Given data
• • •
/-- FILL_REQ (R382, R383): a serve starts and its units are queued, or FILL_ABORT answers. -/
def execFillReq (s : State) : Host.Outcome State Fault Refusal :=
  match s.front .fillReq with
  | none => finish s
  | some (d, t) => match t.deliveryBaler d with
    | none => finish t
    | some (j, b) =>
      let m := BalMsg.parse d.body
      let v : Serve := { set := d.balSet, rank := d.rank, destSet := m.ordinal }
      let layout := j.fillLayout b v.set
      let refuse (st : Status) : State :=
        t.sendBal d.job b.channel d.rank m.ordinal { type := 6, step := m.step, status := st.code } []
          (.bal d.job 6 d.rank m.ordinal)
      if !b.hasSet v.set then finish (refuse .badArgument)
      else if !sameLayout (layoutBytes layout) ((d.body.drop 64).take (16 * m.units)) then finish (refuse .stateMismatch)
      else if 4 ≤ (t.jobs.map fun e => (e.2.baler.map fun b => b.serves.length).getD 0).sum then finish (refuse .noResource)
      else match t.spansAccess (layout.map fun e => { base := e.2.2.1, len := e.2.2.2 }) with
        | .stall => finish s
        | .bad sec st => finish ((refuse st).lostRead sec)
        | .good =>
          let step := b.setSteps.getD v.set 0
          let t := t.modBaler d.job fun b => { b with serves := b.serves ++ [v] }
          let t := (layout.filter fun e => e.1 != 8).foldl (fun (s : State) e =>
            s.sendRegion d.job b v step (t.setWorker j b v.set) e) t
          finish (t.serveJob d.job)

/-- The FILL op whose destination is a set. -/
def Baler.fillOf (b : Baler) (set : Nat) : Option Nat := (b.fills.find? fun e => e.2 == set).map (·.1)

/-- FILL_DATA (R383): the units are written into the destination set; padding is not written back. -/
def execFillData (s : State) : Host.Outcome State Fault Refusal :=
  match s.front .fillData with
  | none => finish s
  | some (d, t) => match t.deliveryBaler d with
    | none => finish t
    | some (j, b) =>
      let m := BalMsg.parse d.body
      match b.fillOf d.balSet, (j.fillLayout b d.balSet).find? fun e => e.1 == m.kind && e.2.1 == m.ordinal with
      | some _, some e =>
        let data := (d.body.drop 64).take (min (4096 * m.units) (e.2.2.2 - 4096 * m.offset))
        let a := e.2.2.1 + 4096 * m.offset
        if t.writeAccess a data.length = .stall then finish s
        else finish ((t.write a data).noteWrite m.step a data.length)
      | _, _ => finish t

/-- FILL_DONE (R384): each WINDROW_STATE record goes to its group where that is set and has no op in flight, and FILL
completes. -/
def execFillDone (s : State) : Host.Outcome State Fault Refusal :=
  match s.front .fillDone with
  | none => finish s
  | some (d, t) => match t.deliveryBaler d with
    | none => finish t
    | some (_, b) => match b.fillOf d.balSet with
      | none => finish t
      | some n =>
        let m := BalMsg.parse d.body
        let t := (stateRecords ((d.body.drop 64).take (32 * m.units))).foldl (fun (s : State) e =>
          if (s.jobGroups d.job).has e.1 && !s.groupBusy e.1 then s.modGroup e.1 fun g => g.restored e.2 m.step else s) t
        let t := if d.balSet = 0 then t.rereadScale d.job else t
        let t := t.modBaler d.job fun b => { b with fills := b.fills.erase n, stateStep := m.step, received := b.received + 1 }
        finish ({ t with units := { t.units with fillCount := t.units.fillCount + 1 } }.balEnd n .ok)

/-- FILL_ABORT (R382): FILL completes with its status. -/
def execFillAbort (s : State) : Host.Outcome State Fault Refusal :=
  match s.front .fillAbort with
  | none => finish s
  | some (d, t) => match t.deliveryBaler d with
    | none => finish t
    | some (_, b) => match b.fillOf d.balSet with
      | none => finish t
      | some n => finish (t.balGiveUp n ((Status.ofCode (BalMsg.parse d.body).status).getD .unitFault))

/-! ## Acknowledgements and lost peers -/

/-- A serve ends (R385). -/
def State.endServe (s : State) (jh rank : Nat) (p : Serve → Bool) : State :=
  let s := s.modJob jh fun j => j.dropMessages fun w => match w with
    | .bal _ t r _ => (t == 4 || t == 5) && r == rank
    | _ => false
  s.modBaler jh fun b => { b with serves := b.serves.filter fun v => !(v.rank == rank && p v) }

/-- A message of Baler is acknowledged. -/
def State.balAcked (s : State) (w : MsgOwner) : State :=
  match w with
  | .store jh _ _ _ => s.sealRelay jh
  | .bal jh 2 n _ => match s.jobs.find jh with
    | none => s
    | some j =>
      if j.outstanding w then s
      else (s.modBaler jh fun b => { b with historyOps := b.historyOps.filter (· != n) }).balEnd n .ok
  | .bal jh 5 rank set =>
    let s := s.modBaler jh fun b => { b with served := b.served + 1
                                             serves := b.serves.filter fun v => !(v.rank == rank && v.destSet == set) }
    { s with units := { s.units with fillCount := s.units.fillCount + 1 } }
  | _ => s

/-- The op of a message that Baler sends for an op. -/
def MsgOwner.balOp : MsgOwner → Option Nat
  | .bal _ t n _ => if t = 1 ∨ t = 2 ∨ t = 3 then some n else none
  | _ => none

/-- A message of Baler is refused with a NAK other than ROLE_MOVED and ST_NO_RESOURCE. -/
def State.balRefused (s : State) (w : MsgOwner) (reason : Nat) : State :=
  match w with
  | .store jh t k off =>
    if k = 3 then (match (s.jobs.find jh).bind fun j => j.baler.bind fun b =>
        b.gets.find? fun g => storeRank g.far == t && g.offset == off with
      | none => s
      | some g => s.getRefused jh g)
    else if t = storeRank true then s.dropRelay jh
    else s.abandon jh .unitFault 0x10
  | .bal jh 4 rank _ | .bal jh 5 rank _ => s.endServe jh rank fun _ => true
  | _ => match w.balOp with
    | none => s
    | some n => s.balGiveUp n (if reason = Status.seqMismatch.code then .seqMismatch else .peerRefused)

/-- A wait of R324 ends an op of Baler (R379). -/
def State.balRoleMoved (s : State) (w : MsgOwner) : State :=
  match w.balOp with
  | none => s
  | some n => s.balGiveUp n .roleMoved

/-- A store target has become LOST or QUARANTINED (R372, R373). -/
def State.targetGone (s : State) (jh : Nat) (far : Bool) : State :=
  match s.jobs.find jh with
  | none => s
  | some j => match j.baler with
    | none => s
    | some b =>
      let s := if far then s else s.abandon jh .peerLost
      let s := if b.relay.isSome then s.dropRelay jh else s
      let s := match b.restore with
        | none => s
        | some r => if r.far = far then s.failRestore jh r .peerLost else s
      (b.gets.filter fun g => g.far == far).foldl (fun (s : State) g => match g.use with
        | .refill _ => s.getRefused jh g
        | _ => s) s

/-- A job's peer or store target has become LOST or QUARANTINED (R372, R380, R384, R385). -/
def State.balPeerGone (s : State) (jh rank : Nat) : State :=
  if rank = storeRank false then s.targetGone jh false
  else if rank = storeRank true then s.targetGone jh true
  else match s.jobs.find jh with
    | none => s
    | some j => match j.baler with
      | none => s
      | some b =>
        let waits := b.digestRuns.map (·.op) ++ b.historyOps ++ b.fills.map (·.1)
        let there (n : Nat) : Bool := match s.op n with
          | none => false
          | some o => (s.role j o.bRole.1 o.bRole.2).any fun r => r.rank == rank
        let s' := (waits.filter there).foldl (fun (s : State) n => s.balGiveUp n .peerLost) s
        s'.endServe jh rank fun _ => true

/-- An update op has completed on a set's WEIGHTS: STATE_STEP of the set becomes its STEP (R383). -/
def State.noteUpdate (s : State) (o : Op) : State :=
  s.modBaler o.job fun b =>
    let hit := (b.regions.filter fun r => writesMeet o.updSpans r.base r.len).map (·.set)
    { b with setSteps := hit.foldl (fun m set => m.insert set o.step) b.setSteps }

/-! ## Commands (R388, Table 13.11) -/

/-- BAL_SET: JOB, snapshot area base and length, CHANNEL, FAR_EVERY, FAR_RATE, DIGEST_LIMIT, CKPT_SEQ. -/
def cmdBalSet : CmdDef := jobCmd 0x0601 9 fun s l h j a =>
  need (argAddrOk a 1 && argAddr a 1 % 4096 == 0 && argN a 3 % 4096 == 0 && s.granted l (argAddr a 1) (argN a 3) true &&
    argN a 4 < 4096 && argN a 5 < 256 && 1 ≤ argN a 6 && argN a 6 ≤ 1600) .badArgument <|
  let b : Baler := { area := argAddr a 1, areaLen := argN a 3, channel := argN a 4, farEvery := argN a 5
                     farRate := argN a 6, digestLimit := if argN a 7 = 0 then 10000000 else argN a 7, ckptSeq := wordAt a 8 }
  match j.baler with
  | none => .ok (s.modJob h fun j => { j with baler := some b })
  | some x =>
    need (x.st = .idle) .stateMismatch <|
    .ok (s.modBaler h fun x => { x with area := b.area, areaLen := b.areaLen, channel := b.channel, farEvery := b.farEvery
                                        farRate := b.farRate, digestLimit := b.digestLimit, ckptSeq := b.ckptSeq })

/-- BAL_TARGET_SET: JOB, target (1 NEAR, 2 FAR), IPv4 and IPv6 address, next-hop MAC address, port mask (R358). -/
def cmdBalTargetSet : CmdDef := jobCmd 0x0602 10 fun s _ h j a =>
  need ((argN a 1 == 1 || argN a 1 == 2) && argN a 8 < 65536 && argN a 9 < 65536) .badArgument <|
  let far := argN a 1 == 2
  let p : Peer := { addr := argIp a 2, mac := argMac a 7, ports := argN a 9 }
  match j.baler with
  | none => .fail .stateMismatch
  | some b =>
    need (if far then b.relay.isNone else b.st != .paused && b.st != .capturing) .stateMismatch <|
    .ok ((s.modJob h fun j => j.resetPeer (storeRank far)).modBaler h fun b =>
      if far then { b with far := some p } else { b with near := some p })

/-- The legal state of BAL_REGION_SET and BAL_REGION_CLEAR: the set is not captured, filling or being filled. -/
def Baler.setFree (b : Baler) (set : Nat) : Bool :=
  (set != 0 || (b.st != .paused && b.st != .capturing)) && (b.fillOf set).isNone && b.serves.all fun v => v.set != set

/-- BAL_REGION_SET: JOB, SET, MIRRORS, KIND, ORDINAL, base, length (R354). -/
def cmdBalRegionSet : CmdDef := jobCmd 0x0603 8 fun s l h j a =>
  let r : BRegion := { set := argN a 1, kind := argN a 3, ordinal := argN a 4, base := argAddr a 5, len := argN a 7 }
  let regions := match j.baler with
    | none => []
    | some b => b.regions
  need (r.set < 16 && argN a 2 < 2 ^ 24 && 1 ≤ r.kind && r.kind ≤ (if r.set = 0 then 4 else 5) && r.ordinal ≤ 13 &&
    argAddrOk a 5 && r.base % 4096 == 0 && r.len % 4096 == 0 && 0 < r.len && s.mem.inCorrected r.base r.len &&
    s.granted l r.base r.len true && regions.all fun x => !overlaps x.base x.len r.base r.len) .badArgument <|
  match j.baler with
  | none => .fail .stateMismatch
  | some b =>
    need (b.setFree r.set && (j.balRegion b r.set r.kind r.ordinal).isNone) .stateMismatch <|
    need (r.set != 0 || r.kind == 4 || (b.regions.filter fun x => x.set == 0 && x.kind != 4).length < 14) .noResource <|
    .ok (s.modBaler h fun b => { b with regions := b.regions ++ [r]
                                        mirrors := if r.set = 0 then b.mirrors else b.mirrors.insert r.set (argN a 2) })

/-- BAL_REGION_CLEAR: JOB, SET, KIND, ORDINAL. -/
def cmdBalRegionClear : CmdDef := jobCmd 0x0604 4 fun s _ h j a =>
  need (argN a 1 < 16 && 1 ≤ argN a 2 && argN a 2 ≤ 5 && argN a 3 ≤ 13) .badArgument <|
  match j.baler with
  | none => .fail .stateMismatch
  | some b =>
    let hit (r : BRegion) : Bool := r.set == argN a 1 && r.kind == argN a 2 && r.ordinal == argN a 3
    need (b.setFree (argN a 1) && b.regions.any hit) .stateMismatch <|
    .ok (s.modBaler h fun b => { b with regions := b.regions.filter fun r => !hit r })

/-- BAL_KEY_TAG: JOB, key slot, KEY_TAG. -/
def cmdBalKeyTag : CmdDef := jobCmd 0x0605 3 fun s _ h j a =>
  need (argN a 1 < 2) .badArgument <|
  match j.keys.find (argN a 1) with
  | none => .fail .stateMismatch
  | some k => .ok (s.modJob h fun j => { j with keys := j.keys.insert (argN a 1) { k with tag := [wordAt a 2] } })

/-- BAL_OBJECT_SET: object, target (1 NEAR, 2 FAR), JOB_ID, RANK, CKPT_SEQ, section, base. -/
def cmdBalObjectSet : CmdDef := cmd 0x0606 8 .leaZero fun s _ a =>
  need (1 ≤ argN a 0 && argN a 0 < 256 && (argN a 1 == 1 || argN a 1 == 2) && argN a 3 < 65536 && argN a 5 < 16 &&
    argAddrOk a 6 && argAddr a 6 % 4096 == 0) .badArgument <|
  let o : StoreObject := { far := argN a 1 == 2, jobId := wordAt a 2, rank := argN a 3, ckptSeq := wordAt a 4
                           sect := argN a 5, base := argAddr a 6 }
  let taking := s.jobs.any fun e => match e.2.baler.bind fun b => b.image with
    | none => false
    | some m => e.2.jobId == o.jobId && e.2.rank == o.rank && m.ckptSeq == o.ckptSeq
  need (!taking) .stateMismatch <|
  .ok { s with units := { s.units with objects := s.units.objects.insert (argN a 0) o } }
• • •
Try it
In the listing above, the lines from the one containing "let s := match b.restore with" through the one containing "s'.endServe jh rank fun _ => true" must be set down exactly, with no other lines.

Answer to this task
      let s := match b.restore with
        | none => s
        | some r => if r.far = far then s.failRestore jh r .peerLost else s
      (b.gets.filter fun g => g.far == far).foldl (fun (s : State) g => match g.use with
        | .refill _ => s.getRefused jh g
        | _ => s) s

/-- A job's peer or store target has become LOST or QUARANTINED (R372, R380, R384, R385). -/
def State.balPeerGone (s : State) (jh rank : Nat) : State :=
  if rank = storeRank false then s.targetGone jh false
  else if rank = storeRank true then s.targetGone jh true
  else match s.jobs.find jh with
    | none => s
    | some j => match j.baler with
      | none => s
      | some b =>
        let waits := b.digestRuns.map (·.op) ++ b.historyOps ++ b.fills.map (·.1)
        let there (n : Nat) : Bool := match s.op n with
          | none => false
          | some o => (s.role j o.bRole.1 o.bRole.2).any fun r => r.rank == rank
        let s' := (waits.filter there).foldl (fun (s : State) n => s.balGiveUp n .peerLost) s
        s'.endServe jh rank fun _ => true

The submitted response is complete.